We had teed all of this up. We set up the Tús programme which, I am willing to admit, took people off social welfare on a cost neutral basis because certain costs were associated with the community employment schemes which were not associated with the Tús scheme. My idea was that over time, one would go on to a community employment scheme to be trained. However, there is only so much training a person can absorb. At the end of the training period of say three years, instead of doing what we do, throwing people back on the scrap heap, we could move them on to the Tús scheme. There is not a Deputy here who has not had endless numbers of people begging him or her to be left on a community employment scheme, small as the financial gain is to them.

The Minister mentioned €20 million in total for activation. She is sitting on €5 billion of a gold mine of money and people with plenty of skills. We have never had as many unemployed people with skills. She could have transferred some of that money over and given people an opportunity to provide all sorts of services our communities need. All of us know of the heritage centres which we cannot keep open, of the community centres we cannot staff and use to their full potential and of all the other community services we need. All we need is a little bit of imagination within the existing budget.

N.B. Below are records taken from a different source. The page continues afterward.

-- ==== Sys2Proof/Machine/RegMap.lean ====
section
/-!
DEFINITION. The control map as data: every register of spec/01 to spec/18 with its block, offset, repetition and fields
(access type R16, protection mark R17, reset value). A field value that the spec resets to nothing stands at 0 here and is named in
log entry 7; values that differ by variant or by die are put in place by `Loc.resetWord` of Machine/Bits.lean.
-/

namespace Sys2Proof.Machine

/-- The registers of the control map, by the names of the manual. -/
inductive RegId where
  | PKG_ID | PKG_LOCK | PKG_BB_CTRL_BASE_LO | PKG_BB_CTRL_BASE_HI | PKG_BB_CTRL_PORTS_LO
  | PKG_BB_CTRL_PORTS_HI | PKG_SEAL_CTRL | PKG_SEAL_STAT | PKG_SEAL_VALUE | PROT_CTL | PROT_EPOCH
  | PROT_DRAIN | PROT_DEFAULT | PROT_BIND | PROT_VIO_INFO | PROT_VIO_ADDR_LO | PROT_VIO_ADDR_HI
  | PROT_VIO_DETAIL | PROT_VIO_REQ | PROT_VIO_LEN | PROT_VIO_DENIED | PROT_VIO_CLR | PROT_RGN_BASE_LO
  | PROT_RGN_BASE_HI | PROT_RGN_LIMIT_LO | PROT_RGN_LIMIT_HI | SEM_STAT | SEM_CTL | SEM_SW | SEM_CNT
  | IRQ_BBIN_CTL | IRQ_BBIN_TGT | IRQ_CLASS_CTL | IRQ_CLASS_TGT | IRQ_RING_CTL | IRQ_RING_TGT | IRQ_NMI_CTL
  | IRQ_NMI_CAUSE | IRQ_BBOUT_PEND | POOL_TOTAL_LO | POOL_TOTAL_HI | POOL_CMD | POOL_ARG_LO | POOL_ARG_HI
  | POOL_RES_LO | POOL_RES_HI | POOL_RES_STAT | POOL_CTL | POOL_SIZE | POOL_COUNT | POOL_TARGET
  | POOL_BASE_LO | POOL_BASE_HI | POOL_STATE_LO | POOL_STATE_HI | POOL_RING_LO | POOL_RING_HI | POOL_FREE
  | POOL_RING_RD | POOL_RING_WR | POOL_STAT | POOL_REJECT | POOL_RESV | POOL_CHG | RING_CTL | RING_NOTE
  | RING_DESC_LO | RING_DESC_HI | RING_CPL_LO | RING_CPL_HI | RING_PTR | RING_DB | RING_CPL_PTR | RING_STAT
  | RING_CMD | RING_ERR_IDX | STRIPE_CTL | STRIPE_OFF_LO | STRIPE_OFF_HI | STRIPE_PORTS | PLAY_CONCEAL_LO
  | PLAY_CONCEAL_HI | TAP_CTL | TAP_GEOM | TAP_LOG_LO | TAP_LOG_HI | TAP_LOG_CTL | TAP_LOG_PTR | TAP_STAT
  | TAP_PREV_LO | TAP_PREV_HI | TAP_CMD | TAP_OFF2 | TAP_OFF4 | TAP_OFFA | TAP_LEN | TAP_ERR | MOV_CTL
  | MOV_STAT | MOV_ERR | WIN_O_CTL | WIN_O_PF | WIN_O_BASE_LO | WIN_O_BASE_HI | WIN_O_LIMIT_LO
  | WIN_O_LIMIT_HI | WIN_O_TARGET_LO | WIN_O_TARGET_HI | WIN_O_PTA_LO | WIN_O_PTA_HI | WIN_O_PTB_LO
  | WIN_O_PTB_HI | WIN_O_ROUTE | WIN_O_STAT | WIN_I_CTL | WIN_I_PF | WIN_I_BASE_LO | WIN_I_BASE_HI
  | WIN_I_LIMIT_LO | WIN_I_LIMIT_HI | WIN_I_TARGET_LO | WIN_I_TARGET_HI | WIN_I_PTA_LO | WIN_I_PTA_HI
  | WIN_I_PTB_LO | WIN_I_PTB_HI | WIN_I_ROUTE | WIN_I_STAT | WIN_I_PORTS_LO | WIN_I_PORTS_HI | MON_CTL
  | MON_SRC | MON_SAMPLE | MON_THRESH | MON_STAT | MON_MIN | MON_MAX | MON_COUNT | MON_SUM_LO | MON_SUM_HI
  | MON_BIN | ERR_READ | ERR_STAT | ERR_MIRE_CLR | ERR_MIRE_COUNT | ERR_DEF_INFO | ERR_DEF_NEAR_LO
  | ERR_DEF_NEAR_HI | ERR_DEF_FAR_LO | ERR_DEF_FAR_HI | ERR_DEF_FAIL | ERR_DEF_REQ | ERR_DEF_DONE | EVQ_READ
  | EVQ_STAT | EVQ_CTL | EVQ_HOST_BASE_LO | EVQ_HOST_BASE_HI | EVQ_HOST_WR | EVQ_HOST_RD | DIE_LOCK
  | DIE_PROT_STAT | DIE_ACC_ERR_ADDR_LO | DIE_ACC_ERR_ADDR_HI | DIE_ACC_ERR_INFO | DIE_SVC | DIE_SVC_STAT
  | DIE_SRAM_STAT | DIE_Q_CFG | DIE_Q_CAP | DIE_Q_DEPTH | DIE_Q_COUNT | DIE_Q_STAT | DIE_Q_CTL | CLK_CTL
  | CLK_STAT | CLK_FIO_CAL | CLK_MON_CNT | CLK_LOOP_CNT | CLK_EVENT | CLK_SLEEP | CLK_WAKE | PWR_GATE
  | PWR_TEMP | PWR_MP_CTL | PWR_MP_STAT | PWR_MP_MEAS | PX_LINK_STAT | PX_CTRL | PX_L0P | PX_OUT | PX_EVENT
  | PX_ERR_COUNT | MSIX_PBA | MSIX_ADDR_LO | MSIX_ADDR_HI | MSIX_DATA | MSIX_VCTL | MOR_LINK_STAT
  | MC_BOOT_STAT | MC_BOOT_ALT | MC_BOOT_SKIP | MC_BOOT_COUNT | MC_FLASH_STAT | MC_LEDGER_CTL | MC_FLASH_ADDR
  | MC_FLASH_CMD | MC_FLASH_RES | MC_ROLE | MC_HB | MC_FLASH_BUF | TC_SWITCH | TC_SWITCH_STAT | TC_INVAL
  | TC_INVAL_PAGE | TC_PFD_READ | TC_PFD_STAT | TIL_LOCK | TIL_ARB | TIL_SVC | TIL_SVC_STAT | TIL_BOND
  | BB_LINK_CTRL | BB_LINK_STAT | BB_LANE_STAT | BB_LINK_THRESH | BB_LINK_ERR | BB_LINK_EVENT | BB_LANE_CVA
  | BB_LANE_CVB | BB_TXN_CTRL | BB_TXN_STAT | BB_TXN_EVENT | BB_TXN_ERR | BB_IRQ_RX | BB_IRQ_VECA
  | BB_IRQ_VECB | BB_IRQ_IAK | BB_IRQ_TX | BB_RETRY_CTL | BB_RETRY_TAB_LO | BB_RETRY_TAB_HI
  deriving DecidableEq, Repr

As I said, the hard work was done because we had done the transfer before the Minister came in. I was very disappointed to hear the 5,000 places on the Tús scheme, for which I was derided last year as not being sufficient, have not yet been filled. I said when I filled the 5,000 places, I would get more.

I will speak on social welfare in detail the next day but this budget, when one accumulates all the different aspects, is anti-family, anti-rural, anti-women and anti-disability and I will come back to that again.

It has also done extraordinary things in regard to mortgages, for example. There is a saying "He giveth with one hand, he taketh with the other".